How change happens – some initial thoughts

Last Thursday, I took some sixth formers along to Chester University to hear Duncan Green launch his new book, How Change Happens. Having heard Duncan speak at a Geographical Association conference a few years ago and having dipped into his previous book From Poverty to Power (as with so many books I buy, I have never read it from cover to cover, but enjoy the idea that I still could one day), I was really looking forward to the lecture. In fact, taking the students was an excuse to go. I would’ve probably made excuses if it was just down to me to go, but an external commitment made it a reality!

Anyway, this isn’t a review of the book – I haven’t read it yet! I have read the introduction. Rather, this is a reflection of Duncan’s talk. He is a really engaging speaker and something of a (self-acknowledged) lucky sod.
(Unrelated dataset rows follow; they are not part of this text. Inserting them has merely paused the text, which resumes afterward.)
-- ==== Sys2Proof/Machine/Thermal.lean ====
section
/-! DEFINITION. The thermal-history engine (R127 to R161): bed coordinates and cells, the maps in DRAM, decay, the correction of
a line at window entry, absorption, assimilation, the slot fill and rotation. -/

namespace Sys2Proof.Machine

/-- Thermal time in ns, and in stamp units: E holds TT and the count of its wraps, and a reset that clears the count clears E
(R136, R411). -/
def thermalNs (s : State) : Nat := s.time.ns % 2 ^ 64
def thermalTime (s : State) : Nat := thermalNs s / 2 ^ 20 % 2 ^ 32
/-- The engine corrects this layer (R129, R130). -/
def thermalOn (s : State) : Bool := (s.dose.layer.map (·.thermal)).getD false && rdb R.THE_CTRL 0 s
def theGeom (s : State) : TheGeom := s.dose.the.geom
/-- The bytes of one slot (R134). -/
def slotBytes (g : TheGeom) : Nat := g.u * g.v * 33 / 16
def curSlot (s : State) : Nat := rdf R.THE_STATUS 2 4 s
def stateAddr (g : TheGeom) (slot u v : Nat) : Nat := g.base + slot * slotBytes g + 2 * (u * g.v + v)
def stampAddr (g : TheGeom) (slot u strip : Nat) : Nat := g.base + slot * slotBytes g + 2 * g.u * g.v + 4 * (u * g.v / 64 + strip)
/-- A cell lies on the map (R133). -/
def onMap (g : TheGeom) (u v : Int) : Bool := decide (0 ≤ u ∧ u < g.u ∧ 0 ≤ v ∧ v < g.v)
/-- DECAY[i] and OBS[r] (R160). -/
def decayTab (s : State) (i : Nat) : Nat := rdf R.THE_DECAY (16 * (i % 2)) 16 s (i / 2)
def obsTab (s : State) (i : Nat) : Nat := rdf R.THE_OBS (16 * (i % 2)) 16 s (i / 2)
/-- A state decayed from a stamp to a thermal time (R145). -/
def decayed (s : State) (e from_ to_ : Nat) : Nat := decayState (decayTab s) e (sdiff 32 to_ from_) (rd R.THE_DECAY_SHIFT s)
/-- The read of a strip meets an uncorrectable error: its cells read THE_EDGE_STATE, without decay (R366). -/
def stripBad (s : State) (g : TheGeom) (slot u strip : Nat) : Bool :=
  dramUE s (stateAddr g slot u (64 * strip)) 128 || dramUE s (stampAddr g slot u strip) 4
/-- A cell of a strip, decayed from its stamp to `to_` (R145, R366). -/
def cellAt (s : State) (g : TheGeom) (slot u v to_ : Nat) : Nat :=
  if stripBad s g slot u (v / 64) then rd R.THE_EDGE_STATE s
  else decayed s (readDramN s (stateAddr g slot u v) 2) (readDramN s (stampAddr g slot u (v / 64)) 4) to_
/-- The state of a cell in a slot, decayed to now; outside the map THE_EDGE_STATE (R133, R146). -/
def cellNow (s : State) (slot : Nat) (u v : Int) : Nat :=
  let g := theGeom s
  if onMap g u v then
    cellAt s g slot u.toNat v.toNat (thermalTime s)
  else rd R.THE_EDGE_STATE s
/-- The state of a cell in the map j + 1 layers back; 0 where it is absent (R133, R140). -/
def prevNow (s : State) (j : Nat) (u v : Int) : Nat :=
  if j < rdf R.THE_CTRL 4 4 s ∧ bit j (rdf R.THE_STATUS 8 8 s) then cellNow s ((curSlot s + 17 - j) % 9) u v else 0
/-- Bed coordinates (R132). -/
def bedX0 (p : Pass) (s : State) : Int := (p.origin - (theGeom s).originScan) / (pitchOf s : Int)
def bedY (p : Pass) (c : Nat) (s : State) : Int :=
  let y0 := (p.stepover - (theGeom s).originStep) / ((theGeom s).stepPitch : Int)
  if rdb R.THE_CTRL 8 s then y0 - c else y0 + c
def cellU (p : Pass) (n : Nat) (s : State) : Int := (bedX0 p s + n) / 8
def cellV (p : Pass) (c : Nat) (s : State) : Int := bedY p c s / 8
/-- A key for a cell that may lie outside the map. -/
def cellKey (u v : Int) : Nat := (u + 2 ^ 40).toNat * 2 ^ 42 + (v + 2 ^ 40).toNat
/-- The context in force for a line of a pass (R105). -/
def contextAt (p : Pass) (n : Nat) : Nat := ((tagInForce 1 p.head.tags n).map (· % 256)).getD p.context
def contextBytes (s : State) (c : Nat) : List Byte := tget [] s.dose.bsc.contexts c
def scaleAt (p : Pass) (n : Nat) : Nat := ((tagInForce 3 p.head.tags n).map (· % 65536)).getD p.scale
/-- The lowest exposed stream line of cell row u in the pass (R144). -/
def lowestLine (p : Pass) (u : Int) (s : State) : Nat := max p.first (8 * u - bedX0 p s).toNat
/-- k of R147. -/
def cellSumK (p : Pass) (u v : Int) (s : State) : Int :=
  let x := contextBytes s (contextAt p (lowestLine p u s))
  let near := (List.range 25).foldl (fun (a : Int) i =>
    a + cxKernel x i * (cellNow s (curSlot s) (u + (i / 5 : Nat) - 2) (v + (i % 5 : Nat) - 2) : Nat)) 0
  (List.range (rdf R.THE_CTRL 4 4 s)).foldl (fun (a : Int) j => a + cxWeight x j * (prevNow s j u v : Nat)) near

/-- A THE counter that saturates posts EV_THE_SATURATE with cause 4 (R158). -/
def satThe (off : Nat) (s : State) : State :=
  postEvent 58 0 1 (passCookie s) [(0, 4, (layerNumber s : Nat)), (4, 1, 4), (8, 4, (off : Nat))] s
def bumpThe (r : RegInfo) (n : Nat) (s : State) : State := if n = 0 then s else bump r n (satThe (r.base - 0x110000)) s
/-- EV_THE_SATURATE the first time in the pass, or in the layer outside one (R158). -/
def saturate (cause : Nat) (u v : Int) (s : State) : State :=
  let post := fun (s : State) =>
    postEvent 58 0 1 (passCookie s) [(0, 4, (layerNumber s : Nat)), (4, 1, (cause : Nat)), (8, 4, u), (12, 4, v)] s
  match curPass s with
  | some p => if bit cause p.satPosted then s else post (modPass (fun q => { q with satPosted := setBit cause true q.satPosted }) s)
  | none =>
    match s.dose.layer with
    | none => s
    | some l => if bit cause l.satPosted then s
      else post { s with dose := { s.dose with layer := some { l with satPosted := setBit cause true l.satPosted } } }

/-- The index of a cell, formed once per pass (R147, R149). -/
def cellIndex (p : Pass) (u v : Int) (s : State) : State :=
  let key := cellKey u v
  match curPass s with
  | none => s
  | some q =>
    if (tget? q.cellIdx key).isSome then s
    else
      let x := contextBytes s (contextAt p (lowestLine p u s))
      let raw := sar (cellSumK p u v s) (cxKshift x)
      let s := modPass (fun q => { q with cellIdx := tset q.cellIdx key (clampI 0 1023 raw).toNat }) s
      let s := if raw > 1023 then saturate 3 u v (bumpThe R.THE_IDX_CLAMP 1 s) else s
      if onMap (theGeom s) u v then s else bumpThe R.THE_OUTSIDE 1 s

/-- A line is withheld by a THE residue fault at pixel column c (R150). -/
def residueLine (p : Pass) (n c : Nat) (s : State) : State :=
  let s := bumpThe R.THE_RESIDUE_FAULTS 1 s
  let s := postEvent 61 0xFF 2 p.cookie [(0, 4, (n : Nat)), (4, 1, 6), (5, 1, (contextAt p n : Nat)), (6, 2, (c : Nat)),
    (8, 4, (p.residueLines.length + 1 : Nat))] s
  let s := askHold (holdRule s 0 2) (p.bscFaults + p.residueLines.length + 1) s
  let s := oweWhole p n 6 s
  countMissed 1 (modPass (fun q =>
    { q with residueLines := n :: q.residueLines, entered := n :: q.entered, window := tset q.window n (List.replicate (geom s).columns 0) }) s)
He has the job which many people would like. He literally has a job that,  by his own admission (though I’m sure with a little exaggeration) he makes up as he goes along. A significant amount of his time is reading, researching and reflecting upon ideas which are of interest to him. Wow. Who wouldn’t like that job? I digress though; what did Duncan have to say?

Well, first of all, he made clear that the book was written with development as a backdrop, but the concepts included – about how change happens – are much more widely applicable. Indeed throughout the lecture I thought at a number of times how it applies to my work as a teacher and a local politician. This is really interesting – to have a generic theory of change, of achieving change, in whatever field we are working. How does this change actually happen then?

If only it were so simple to say how change happens. Green spent much of his time talking about how current and prevalent theories of change aren’t actually that useful. Most people acknowledge that they operate, at whatever scale, in a complex world/system. Yet, when we try to enact change, we often try a ‘linear’ approach. He likened this to making ‘the cake’: we assemble ingredients, get a recipe and buy an oven. We try to do a ‘project’. Sometimes this works, but how do we know this? How can we quantify or qualify the impact of a stimulus on a complex system? Yet we seek out a positive change and then attribute it to the project – ‘development professionals learn to lie’. This is equally true of professionals in any number of fields who try to attribute success to their intervention, ignoring the complex web of factors at work.

Rather than change being the result of a linear project model, Green suggests, quite persuasively, that change is:

  • Unpredictable and unattributable
  • Often resulting from large critical junctures (or ‘shocks’)
  • Path dependent and context specific – i.e. one size does not fit all. Each system is unique but we come to it with ‘kits’ and ‘plans’.

Instead, Green suggests that to work out how to make change happen, we need to analyse where power lies within a given system. For this, Green refers to the ‘4 powers’ model of Rowlands. This involves power within –  people acknowledging their own power, sometimes requiring a ‘lightbulb moment’; power with – the power of collaborating and organising; power to – the ability to influence decisions; and finally power over – control over decisions and systems.  We need to analyse the ‘ecosystem of power’ to work out who we need to get on board and how we can effect change. This was all fascinating, because it seemed to universally applicable, way beyond development issues. Power analysis wasn’t the most interesting aspect of Green’s talk however, because he also talked about how we need to approach change ourselves.

Whilst not quoting Gandhi, Green’s discussion of how we need to approach the issue of change did remind me that ‘all the tendencies present in our world are to be found in the world of our body. If we could change ourselves, the tendencies in the world would also change.’ I know you were expecting ‘be the change you want to see in the world’, but Just Googled that (who needs teachers?) and discovered this must be one of the greatest misquotes ever! Anyway, I have digressed again, the point Green was making – without misquoting Gandhi – is that we could change our own approach in order to analyse power effectively and bring about change. Green suggests four qualities which people need to embody:

  • Curiosity – we should ‘learn to dance with the system’ and always be asking questions.
  • Humility – we must embrace ambiguity and uncertainty.
  • Reflexivity – we must be conscious of our role, include multiple perspectives, look at the unusual suspect an be open to different ways of seeing the world.

In terms of those questions:

  • What kind of change are we looking at? Policy, practice, or social norms.
  • What precedents can we learn from?
  • What kinds of power are at work? How could it be redistributed?
  • How will we know if change is happening?

Having analysed power, we then need to act with fast feedback and response, changing our approach as we go in the face of complexity. As I said, all very transferable to most aspects of life. Refreshing thinking, but how do we get this thinking happening more widely. That is a change in itself!

I hope you’ll agree, all very interesting. All very transferable. Indeed, I am doing a course with work as I am a new ‘middle leader’. I can already see how some of Green’s ideas could influence my school improvement project that forms a key part of that course. I’ll hopefully blog again, both about implementation in an educational system and once I’ve digested the book properly – if I ever get around to reading it!